Protecting clients after completion

Property fraud is not just a risk during a transaction. A client may be a victim of identity fraud at any time. It is important that solicitors educate their clients as to the potential risks, particularly if the client is vulnerable, the property is to be unoccupied for a substantial time or there is no mortgage.

At the end of the transaction, you should make your client aware of the Land Registry Property Alerts. This free service allows a property owner to be notified if there are any transactions registered on their property. Although this may be a little late, as the transaction would have already completed, it does allow a faster reaction on behalf of the property owner and this in turn can increase the chances of catching the fraudster.

Addresses for service at the Land Registry should also be kept up to date and further measures may be considered for highly vulnerable clients, such as putting a restriction on the title.

The future of conveyancing fraud and the proposed reforms

The Law Commission wrote a report in 2019 with recommendations to update the Land Registration Act 2002. In particular, the Law Commission recommended that conveyancers should be statutory bound to confirm their client’s identification. The new rules recognise that fraudsters are there and will not go away and hence are targeting a complex, high risk area of law. Law firms and the conveyancers should always be on alert and report suspicious activity. The introduction to these recommendations will protect conveyancers, the firm and most importantly the client’s trust in the process.

The Government has responded to this report and accepts the Law Commissioner’s proposals. The Government notes the recommendation would allow Land Registry to take specify steps to establish the identity of the parties.

Recently the Land Registry also announced a new standard of digital due diligence and we are beginning to see technology companies rising to the challenge. This new standard includes the use of biometric and cryptographic technology in confirming an individual’s identity and if met, will provide a ‘safe harbour’ to solicitors.

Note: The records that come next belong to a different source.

-- ==== Sys2Proof/Laws/State.lean ====
section
/-! SUPPORT. One lemma for each field of the state and each named update of it, all by `rfl` and all for `simp`, so that no
proof unfolds a record update. -/

namespace Sys2Proof.Machine

variable (s : State)

/-! ### modChannel -/

@[simp] theorem State.modChannel_channels (c : ChannelId) (f : Channel → Channel) :
    (s.modChannel c f).channels = s.channels.set c (f (s.channels.get c)) := rfl
@[simp] theorem State.modChannel_sessions (c : ChannelId) (f : Channel → Channel) :
    (s.modChannel c f).sessions = s.sessions := rfl
@[simp] theorem State.modChannel_lastSession (c : ChannelId) (f : Channel → Channel) :
    (s.modChannel c f).lastSession = s.lastSession := rfl
@[simp] theorem State.modChannel_store (c : ChannelId) (f : Channel → Channel) :
    (s.modChannel c f).store = s.store := rfl
@[simp] theorem State.modChannel_takes (c : ChannelId) (f : Channel → Channel) :
    (s.modChannel c f).takes = s.takes := rfl
@[simp] theorem State.modChannel_marks (c : ChannelId) (f : Channel → Channel) :
    (s.modChannel c f).marks = s.marks := rfl
@[simp] theorem State.modChannel_ranges (c : ChannelId) (f : Channel → Channel) :
    (s.modChannel c f).ranges = s.ranges := rfl
@[simp] theorem State.modChannel_queue (c : ChannelId) (f : Channel → Channel) :
    (s.modChannel c f).queue = s.queue := rfl
@[simp] theorem State.modChannel_rotation (c : ChannelId) (f : Channel → Channel) :
    (s.modChannel c f).rotation = s.rotation := rfl
@[simp] theorem State.modChannel_stations (c : ChannelId) (f : Channel → Channel) :
    (s.modChannel c f).stations = s.stations := rfl
@[simp] theorem State.modChannel_readback (c : ChannelId) (f : Channel → Channel) :
    (s.modChannel c f).readback = s.readback := rfl
@[simp] theorem State.modChannel_arbiter (c : ChannelId) (f : Channel → Channel) :
    (s.modChannel c f).arbiter = s.arbiter := rfl
@[simp] theorem State.modChannel_link (c : ChannelId) (f : Channel → Channel) : (s.modChannel c f).link = s.link := rfl
@[simp] theorem State.modChannel_exporter (c : ChannelId) (f : Channel → Channel) :
    (s.modChannel c f).exporter = s.exporter := rfl
@[simp] theorem State.modChannel_pending (c : ChannelId) (f : Channel → Channel) :
    (s.modChannel c f).pending = s.pending := rfl

/-! ### modStation -/

@[simp] theorem State.modStation_channels (n : StationId) (f : Station → Station) :
    (s.modStation n f).channels = s.channels := rfl
@[simp] theorem State.modStation_sessions (n : StationId) (f : Station → Station) :
    (s.modStation n f).sessions = s.sessions := rfl
@[simp] theorem State.modStation_lastSession (n : StationId) (f : Station → Station) :
    (s.modStation n f).lastSession = s.lastSession := rfl
@[simp] theorem State.modStation_store (n : StationId) (f : Station → Station) :
    (s.modStation n f).store = s.store := rfl
@[simp] theorem State.modStation_takes (n : StationId) (f : Station → Station) :
    (s.modStation n f).takes = s.takes := rfl
@[simp] theorem State.modStation_marks (n : StationId) (f : Station → Station) :
    (s.modStation n f).marks = s.marks := rfl
@[simp] theorem State.modStation_ranges (n : StationId) (f : Station → Station) :
    (s.modStation n f).ranges = s.ranges := rfl
@[simp] theorem State.modStation_queue (n : StationId) (f : Station → Station) :
    (s.modStation n f).queue = s.queue := rfl
@[simp] theorem State.modStation_rotation (n : StationId) (f : Station → Station) :
    (s.modStation n f).rotation = s.rotation := rfl
@[simp] theorem State.modStation_stations (n : StationId) (f : Station → Station) :
    (s.modStation n f).stations = s.stations.set n (f (s.stations.get n)) := rfl
@[simp] theorem State.modStation_readback (n : StationId) (f : Station → Station) :
    (s.modStation n f).readback = s.readback := rfl
@[simp] theorem State.modStation_arbiter (n : StationId) (f : Station → Station) :
    (s.modStation n f).arbiter = s.arbiter := rfl
@[simp] theorem State.modStation_link (n : StationId) (f : Station → Station) : (s.modStation n f).link = s.link := rfl
@[simp] theorem State.modStation_exporter (n : StationId) (f : Station → Station) :
    (s.modStation n f).exporter = s.exporter := rfl
@[simp] theorem State.modStation_pending (n : StationId) (f : Station → Station) :
    (s.modStation n f).pending = s.pending := rfl

/-! ### modReadback -/

@[simp] theorem State.modReadback_channels (c : ChannelId) (f : Readback → Readback) :
    (s.modReadback c f).channels = s.channels := rfl
@[simp] theorem State.modReadback_sessions (c : ChannelId) (f : Readback → Readback) :
    (s.modReadback c f).sessions = s.sessions := rfl
@[simp] theorem State.modReadback_lastSession (c : ChannelId) (f : Readback → Readback) :
    (s.modReadback c f).lastSession = s.lastSession := rfl
@[simp] theorem State.modReadback_store (c : ChannelId) (f : Readback → Readback) :
    (s.modReadback c f).store = s.store := rfl
@[simp] theorem State.modReadback_takes (c : ChannelId) (f : Readback → Readback) :
    (s.modReadback c f).takes = s.takes := rfl
@[simp] theorem State.modReadback_marks (c : ChannelId) (f : Readback → Readback) :
    (s.modReadback c f).marks = s.marks := rfl
@[simp] theorem State.modReadback_ranges (c : ChannelId) (f : Readback → Readback) :
    (s.modReadback c f).ranges = s.ranges := rfl
@[simp] theorem State.modReadback_queue (c : ChannelId) (f : Readback → Readback) :
    (s.modReadback c f).queue = s.queue := rfl
@[simp] theorem State.modReadback_rotation (c : ChannelId) (f : Readback → Readback) :
    (s.modReadback c f).rotation = s.rotation := rfl
@[simp] theorem State.modReadback_stations (c : ChannelId) (f : Readback → Readback) :
    (s.modReadback c f).stations = s.stations := rfl
@[simp] theorem State.modReadback_readback (c : ChannelId) (f : Readback → Readback) :
    (s.modReadback c f).readback = s.readback.set c (f (s.readback.get c)) := rfl
@[simp] theorem State.modReadback_arbiter (c : ChannelId) (f : Readback → Readback) :
    (s.modReadback c f).arbiter = s.arbiter := rfl
@[simp] theorem State.modReadback_link (c : ChannelId) (f : Readback → Readback) :
    (s.modReadback c f).link = s.link := rfl
@[simp] theorem State.modReadback_exporter (c : ChannelId) (f : Readback → Readback) :
    (s.modReadback c f).exporter = s.exporter := rfl
@[simp] theorem State.modReadback_pending (c : ChannelId) (f : Readback → Readback) :
    (s.modReadback c f).pending = s.pending := rfl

This means the Land Registry will not pursue any claim on the grounds that identity checks were inadequate. However, this does not mean clients or other parties cannot make claims for breach of trust or negligence. Although this may seem less reassurance than perhaps the industry would like, it is hoped that it will improve the standard and robustness of identity checks and make life a little more difficult for the fraudsters.

We can never guarantee that our clients and our businesses will not be victims of fraud, but we can put in place the processes, train our staff and educate our clients to reduce the risk when dealing with residential property.

Hayley Bruce is a Practice Development Lawyer and Katherine Thorpe is a paralegal in Irwin Mitchell’s Residential Property Team


A version of this article recently appeared in Property Law Journal.